[AVAILABLE DATA Boundary: Start]

-- ==== Sys2Proof/Machine/Dispatch.lean ====
section
/-! DEFINITION. One arm per command: each calls the command's own meaning. -/

namespace Sys2Proof.Machine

[AVAILABLE DATA Boundary: End]

TASK TO CARRY OUT ::
The data above should be copied out with complete accuracy.

FINISHED TASK ::
-- ==== Sys2Proof/Machine/Dispatch.lean ====
section
/-! DEFINITION. One arm per command: each calls the command's own meaning. -/

namespace Sys2Proof.Machine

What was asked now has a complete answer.